The candidate calls for ending the occupation of Iraq: "It went from a lie to a crime to an unprecedented tragedy, for them and for us. Bush and Cheney, for starters, should be in jail. Every moment we're there takes a terrible toll in blood and a material loss that has destroyed their economy and is wrecking ours. This debate about how and when to quit is an excuse for Halliburton and Blackwater to keep making a fortune from mayhem and hard-earned money of taxpayers that had nothing to do with that mess except the sacrifice of their sons and daughters. There's no real debate, only a phony one. The way to stop doing a thing is to stop, period. The people of Iraq can't begin to normalize until we get out of their face and out of their house."

He faults politicians everywhere for making a political "non-issue" from the presence of Hispanic workers: "We had a perfectly workable system. It was called Section 245(i) in our immigration code. It called for undocumented people to pay a fine and then apply for a green card. The government actually made money under that law from fines, and we legalized workers without terrorizing them and ripping their families apart. Reinstate the law: problem solved."

Likewise, he says the healthcare question is one that doesn't need "an upheaval" to find a solution. "I was cured of potentially deadly throat cancer by the VA health service.
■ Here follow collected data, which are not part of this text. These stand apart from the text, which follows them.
-- ==== Sys2Proof/Tests/Slice0.lean ====
section
/-! SUPPORT. Tests of the model's own: the smoke test of WellFormed, small steps with results taken from the spec's worked
examples and tables, and for every statement with hypotheses a state that meets them. -/

namespace Sys2Proof.Tests

open Sys2Proof Sys2Proof.Machine

/-! ### WellFormed refuses an ill-formed term for each check -/

theorem test_noise_is_not_start : Instr.wellFormed (.upstreamNoise 0xC3#8) = false := by decide
theorem test_upstream_length_above_64 : Instr.wellFormed (.upstreamLength 64#8) = false := by decide
theorem test_branch_length_above_64 : Instr.wellFormed (.branchFrameLength .b2 64#8) = false := by decide
theorem test_slot_of_address_0 : Instr.wellFormed (.slotDue 0#8) = false := by decide
theorem test_refill_of_address_255 : Instr.wellFormed (.refillExpiry 0xFF#8) = false := by decide
theorem test_well_formed_commands :
    ([Instr.upstreamNoise 0#8, .upstreamLength 65#8, .branchFrameLength .b0 0xFF#8, .slotDue 1#8, .refillExpiry 254#8].all
      Instr.wellFormed) = true := by decide

/-! ### States to try -/

/-- Station 17 of the worked examples 3.11 and 3.12: branch 0, windows 100–149 and 150–199, a budget of 3. -/
def station17 : StationRecord :=
  { addr := 17#8, branch := .b0, classes := ⟨true, true, false, false⟩, timeout := 50, retries := 1
    budget := some ⟨3, 5⟩, windows := some [⟨100, 149⟩, ⟨150, 199⟩], scan := none, failsafe := none }

/-- Station 30 of the worked example 3.11: branch 1, all four classes. -/
def station30 : StationRecord :=
  { addr := 30#8, branch := .b1, classes := ⟨true, true, true, true⟩, timeout := 50, retries := 3
    budget := none, windows := none, scan := none, failsafe := some ⟨.command, [0x05#8]⟩ }

/-- Station 33 of the worked example 4.13: scanned on branch 0. -/
def station33 : StationRecord :=
  { addr := 33#8, branch := .b0, classes := ⟨false, false, false, false⟩, timeout := 20, retries := 0
    budget := none, windows := none, scan := some 20, failsafe := none }

def mapped : ConfigSet :=
  { settings := { factoryConfig.settings with
      branch := Quad.same { factoryBranch with bcast := true }, silence := 50 }
    stations := [station17, station30, station33] }

/-- The slot of station 33, due at time 0. -/
def slot33 : ScanSlot :=
  { addr := 33#8, state := .unknown, word := none, collState := .unknown, collWord := none, misses := 0
    schedule := .waiting 0#32, pollBound := false, lastPoll := none, mark := false }

/-- The part RUNNING with the map, everything idle and CFGEN high. -/
def field : State :=
  { State.reset with
    active := mapped, shadow := mapped, tokens := [⟨17#8, 3, none⟩], scan := { slots := [slot33], changes := [] }
    sup := { State.reset.sup with silence := some 0 }, pins := { State.reset.pins with cfgen := true } }

/-- A state with one branch controller replaced. -/
def onB0 (s : State) (x : Branch) : State := s.setBranch .b0 x

/-- The octets of a frame's check. -/
def crcHi (f : Frame) : Octet := oct ((crc f.body).toNat / 256)
def crcLo (f : Frame) : Octet := oct (crc f.body).toNat

/-- A receiver that waits for the last octet of a frame. -/
def nearlyAll (f : Frame) : Receiver := .inside (startOctet :: f.body ++ [crcHi f]) 0 0 false

theorem arrives (f : Frame) (h : f.payload.length ≤ 64) : ArrivesWith (nearlyAll f) f (crcLo f) :=
  ⟨crcHi f, ⟨h, 0, 0, false, rfl⟩, rfl⟩

/-- A last octet one too high breaks the check. -/
theorem breaks (f : Frame) (h : f.payload.length ≤ 64) : BreaksWith (nearlyAll f) f (crcLo f + 1#8) := by
  refine ⟨crcHi f, ⟨h, 0, 0, false, rfl⟩, ?_⟩
  intro e
  have : crcLo f + 1#8 = crcLo f := by
    injection e with _ e
    injection e with e
    exact e.symm
  bv_omega

/-- The upstream receiver waits for the last octet of a frame. -/
def hearing (s : State) (f : Frame) : State := { s with up := { s.up with rx := nearlyAll f } }

def request (dest kind : Octet) (payload : List Octet) : Frame :=
  { dest := dest, src := 0x01#8, tag := 0x41#8, kind := kind, payload := payload }

def readOne : Frame := request 17#8 0x10#8 [0#8, 100#8, 2#8]

/-- An entry of station 17 on branch 0, and one of the agent. -/
def readEntry : Entry :=
  { slot := 2, tag := 0x52#8, ctrl := 0x01#8, origin := .station, kind := .read, station := some 17#8
    route := some ⟨.b0, 50, 1⟩, sets := none, payload := [0#8, 100#8, 2#8], attempts := 1, lastCause := none
    state := .onLine, reply := none, admitted := 0#32, seq := none }

def takenEntry (p : List Octet) : Entry :=
  { slot := 0, tag := 0x31#8, ctrl := 0x01#8, origin := .manage, kind := .manage, station := none, route := none, sets := none
    payload := p, attempts := 0, lastCause := none, state := .queued, reply := none, admitted := 0#32, seq := none }

def withEntries (s : State) (es : List Entry) : State := { s with table := { s.table with entries := es } }

/-- The agent about to take an entry with a payload. -/
def managing (p : List Octet) : State :=
  { withEntries field [takenEntry p] with agent := { queue := [0], service := .serving 0, working := none } }

theorem takes (p : List Octet) : Takes (managing p) 0 (takenEntry p) p :=
  ⟨fun h => (nomatch h), rfl, rfl, rfl, rfl, rfl, rfl⟩

/-- Twenty-four occupied slots with the tags 0 to 23. -/
def fullTable : List Entry := (List.range 24).map fun n => { readEntry with slot := n, tag := oct n }

/-! ### A check that every entry stands in its place -/

/-- The entry of a slot satisfies a test. -/
def holds (s : State) (k : Nat) (p : Entry → Bool) : Bool := (s.table.find? k).any p

theorem holds_iff (s : State) (k : Nat) (p : Entry → Bool) :
    holds s k p = true ↔ ∃ e, s.table.find? k = some e ∧ p e = true := by
  unfold holds
  cases s.table.find? k <;> simp

def shapedCheck (e : Entry) : Bool :=
  (match e.origin with
    | .station => e.station.isSome && e.route.isSome && e.sets.isNone && e.kind != .manage && e.state != .spreading
        && e.state != .working
    | .broadcast => e.kind == .command && e.station.isNone && e.state != .queued && e.state != .onLine && e.state != .working
        && (match e.sets with | some x => e.state != .spreading || !emptySet x.pending | none => false)
    | .manage => e.kind == .manage && e.station.isNone && e.sets.isNone && e.state != .onLine && e.state != .spreading)
  && (e.state != .queued || e.attempts == 0)
  && (if e.state.isOpen then e.reply.isNone && e.seq.isNone else e.reply.isSome && e.seq.isSome)

theorem shaped_of_check (e : Entry) (h : shapedCheck e = true) : e.shaped := by
  obtain ⟨slot, tag, ctrl, origin, kind, station, route, sets, payload, attempts, lastCause, state, reply, admitted, seq⟩ := e
  cases origin <;> cases sets <;> cases state <;>
    simp_all [shapedCheck, Entry.shaped, EntryState.isOpen]

def onBranch (b : BranchId) (e : Entry) : Bool := e.origin == .station && (match e.route with | some r => r.branch == b | none => false)

/-- The places at a branch that name a slot agree with its entry. -/
def branchPlaces (s : State) (k : Nat) (b : BranchId) : Bool :=
  decide (.station k ∈ (s.branch b).queue ↔ holds s k (fun e => onBranch b e && e.state == .queued) = true)
    && decide ((s.branch b).bound = some (.station k) ↔ holds s k (fun e => onBranch b e && e.state == .onLine) = true)
    && decide (.share k ∈ (s.branch b).queue ∨ (s.branch b).bound = some (.share k) ↔ holds s k (fun e => e.origin == .broadcast
        && e.state == .spreading && (match e.sets with | some y => y.pending.get b | none => false)) = true)
    && decide ((s.branch b).bound = some (.share k) →
        .share k ∉ (s.branch b).queue ∧ ((s.branch b).state = .guard ∨ (s.branch b).state = .sending))

/-- The other places that name a slot agree with its entry. -/
def otherPlaces (s : State) (k : Nat) : Bool :=
  decide (k ∈ s.agent.queue ↔ holds s k (fun e => e.origin == .manage && e.state == .queued) = true)
  && decide (s.agent.working.map (fun w => w.slot) = some k ↔ holds s k (fun e => e.origin == .manage && e.state == .working) = true)
  && decide (k ∈ s.table.returning ↔ holds s k (fun e => e.state == .returning) = true)
  && decide (k ∈ (s.up.queue.filterMap fun i => i.note.slot?) ↔ holds s k (fun e => e.state == .outbound) = true)

abbrev PlaceAgrees (s : State) (k : Nat) : Prop := (∀ b ∈ BranchId.all, branchPlaces s k b = true) ∧ otherPlaces s k = true

/-- No place names a slot above 23, and no slot above 23 is occupied. -/
abbrev PlacesBelow (s : State) : Prop :=
  (∀ b ∈ BranchId.all, (∀ q ∈ (s.branch b).queue, (match q with | .station k => k | .share k => k) < 24)
    ∧ ∀ i, (s.branch b).bound = some i → (match i with | .station k => k | .share k => k | _ => 0) < 24)
  ∧ (∀ k ∈ s.agent.queue, k < 24) ∧ (∀ k, s.agent.working.map (fun w => w.slot) = some k → k < 24)
  ∧ (∀ k ∈ s.table.returning, k < 24) ∧ (∀ k ∈ (s.up.queue.filterMap fun i => i.note.slot?), k < 24)
  ∧ ∀ e ∈ s.table.entries, e.slot < 24

/-- A slot that no place names and that is free satisfies the check. -/
theorem placeAgrees_above (s : State) (h : PlacesBelow s) (k : Nat) (hk : 24 ≤ k) : PlaceAgrees s k := by
  obtain ⟨hb, ha, hw, hr, hn, he⟩ := h
  have hfind : s.table.find? k = none := by
    rw [Table.find?, List.find?_eq_none]
    intro e m
    have := he e m
    simp; omega
  have free (p : Entry → Bool) : ¬ holds s k p = true := by simp [holds, hfind]
  simp only [PlaceAgrees, branchPlaces, otherPlaces, Bool.and_eq_true, decide_eq_true_eq]
  refine ⟨fun b m => ⟨⟨⟨⟨fun q => ?_, fun q => absurd q (free _)⟩, ⟨fun q => ?_, fun q => absurd q (free _)⟩⟩,
    ⟨fun q => ?_, fun q => absurd q (free _)⟩⟩, fun q => ?_⟩, ⟨⟨⟨fun q => ?_, fun q => absurd q (free _)⟩,
    ⟨fun q => ?_, fun q => absurd q (free _)⟩⟩, ⟨fun q => ?_, fun q => absurd q (free _)⟩⟩, ⟨fun q => ?_, fun q => absurd q (free _)⟩⟩
  · exact absurd ((hb b m).1 _ q) (by simp; omega)
  · exact absurd ((hb b m).2 _ q) (by simp; omega)
  · rcases q with q | q
    · exact absurd ((hb b m).1 _ q) (by simp; omega)
    · exact absurd ((hb b m).2 _ q) (by simp; omega)
  · exact absurd ((hb b m).2 _ q) (by simp; omega)
  · exact absurd (ha k q) (by omega)
  · exact absurd (hw k q) (by omega)
  · exact absurd (hr k q) (by omega)
  · exact absurd (hn k q) (by omega)

theorem placed_of (s : State) (hsh : ∀ e ∈ s.table.entries, shapedCheck e = true) (hbl : PlacesBelow s)
    (hpl : ∀ k < 24, PlaceAgrees s k) (hqn : ∀ b ∈ BranchId.all, (s.branch b).queue.Nodup) (han : s.agent.queue.Nodup)
    (hwb : ∀ w, s.agent.working = some w → s.store.busy = match w.op with | .save => .saving w.image | .retire => .retiring w.image)
    (hrn : s.table.returning.Nodup) (hnn : (s.up.queue.filterMap fun i => i.note.slot?).Nodup)
    (hfr : ∀ i ∈ s.up.queue, ∀ k, i.note.slot? = some k → ∀ e, s.table.find? k = some e → e.reply = some i.frame) :
    EntriesPlaced s := by
  intro _
  have hc (k : Nat) : PlaceAgrees s k := by
    by_cases hk : k < 24
    · exact hpl k hk
    · exact placeAgrees_above s hbl k (by omega)
  simp only [PlaceAgrees, branchPlaces, otherPlaces, Bool.and_eq_true, decide_eq_true_eq] at hc
  have hall (b : BranchId) : b ∈ BranchId.all := by cases b <;> decide
  have route (b : BranchId) (e : Entry) : onBranch b e = true ↔ e.origin = .station ∧ ∃ r, e.route = some r ∧ r.branch = b := by
    unfold onBranch
    cases e.route <;> simp
  refine ⟨fun e he => shaped_of_check e (hsh e he), fun b => ⟨hqn b (hall b), fun k => ?_, fun k => ?_, fun k => ?_,
    fun k hk => ((hc k).1 b (hall b)).2 hk⟩, han, fun k => ?_, fun k => ?_, hwb, hrn, fun k => ?_, hnn, fun k => ?_,
    fun i hi k e hk he => hfr i hi k hk e he⟩
  · rw [((hc k).1 b (hall b)).1.1.1, holds_iff]
    simp only [Bool.and_eq_true, route, beq_iff_eq]
    constructor
    · rintro ⟨e, h1, ⟨h2, r, h3, h4⟩, h5⟩; exact ⟨e, r, h1, h2, h5, h3, h4⟩
    · rintro ⟨e, r, h1, h2, h5, h3, h4⟩; exact ⟨e, h1, ⟨h2, r, h3, h4⟩, h5⟩
  · rw [((hc k).1 b (hall b)).1.1.2, holds_iff]
    simp only [Bool.and_eq_true, route, beq_iff_eq]
    constructor
    · rintro ⟨e, h1, ⟨h2, r, h3, h4⟩, h5⟩; exact ⟨e, r, h1, h2, h5, h3, h4⟩
    · rintro ⟨e, r, h1, h2, h5, h3, h4⟩; exact ⟨e, h1, ⟨h2, r, h3, h4⟩, h5⟩
  · rw [((hc k).1 b (hall b)).1.2, holds_iff]
    constructor
    · rintro ⟨e, h1, h2⟩
      cases hs : e.sets with
      | none => simp [hs] at h2
      | some x =>
        simp only [hs, Bool.and_eq_true, beq_iff_eq] at h2
        exact ⟨e, x, h1, h2.1.1, h2.1.2, hs, h2.2⟩
    · rintro ⟨e, x, h1, h2, h3, h4, h5⟩
      exact ⟨e, h1, by simp [h2, h3, h4, h5]⟩
  · rw [(hc k).2.1.1.1, holds_iff]; simp only [Bool.and_eq_true, beq_iff_eq]
  · have := (hc k).2.1.1.2
    rw [holds_iff] at this
    simp only [Bool.and_eq_true, beq_iff_eq] at this
    rw [← this]
    cases s.agent.working <;> simp
  · rw [(hc k).2.1.2, holds_iff]; simp only [beq_iff_eq]
  · rw [(hc k).2.2, holds_iff]; simp only [beq_iff_eq]

/-! ### Small steps with results from the spec -/

set_option maxRecDepth 20000 in
/-- The value R171 gives for the octets of "123456789". -/
theorem test_crc_of_123456789 :
    crc [0x31#8, 0x32#8, 0x33#8, 0x34#8, 0x35#8, 0x36#8, 0x37#8, 0x38#8, 0x39#8] = 0x29B1#16 := by decide

/-- Frame a of 3.11: a WRITE 140 to 159 is refused WINDOW. -/
theorem test_window_across_two :
    windowsAllow station17.windows [0#8, 140#8, 20#8] = false
    ∧ field.judge (request 17#8 0x11#8 ([0#8, 140#8, 20#8] ++ List.replicate 40 0#8)) = .refuse .window := by decide

/-- Frame b of 3.11: a WRITE 150 to 169 is admitted, to slot 0. -/
theorem test_window_inside :
    field.judge (request 17#8 0x11#8 ([0#8, 150#8, 20#8] ++ List.replicate 40 0#8)) = .station station17 .write 0 := by decide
People confuse them with the flap about Walter Reed Hospital. That's the Army's main hospital. The VA is a complete national system, not one sub-standard hospital. Walter Reed is a mess. The VA is a miracle. Our leading public-health experts and the AMA are on record as saying that's the system for everybody. So do I. Mike's not for it because medical insurance companies donate to his campaign. I don't give a fig for medical insurance companies."

Clogg's web site tells that he raised his three children as a single dad, from when they were two months, two years and four years old. He himself was orphaned at age sixteen when his parents, brother and sister drowned in a boating mishap.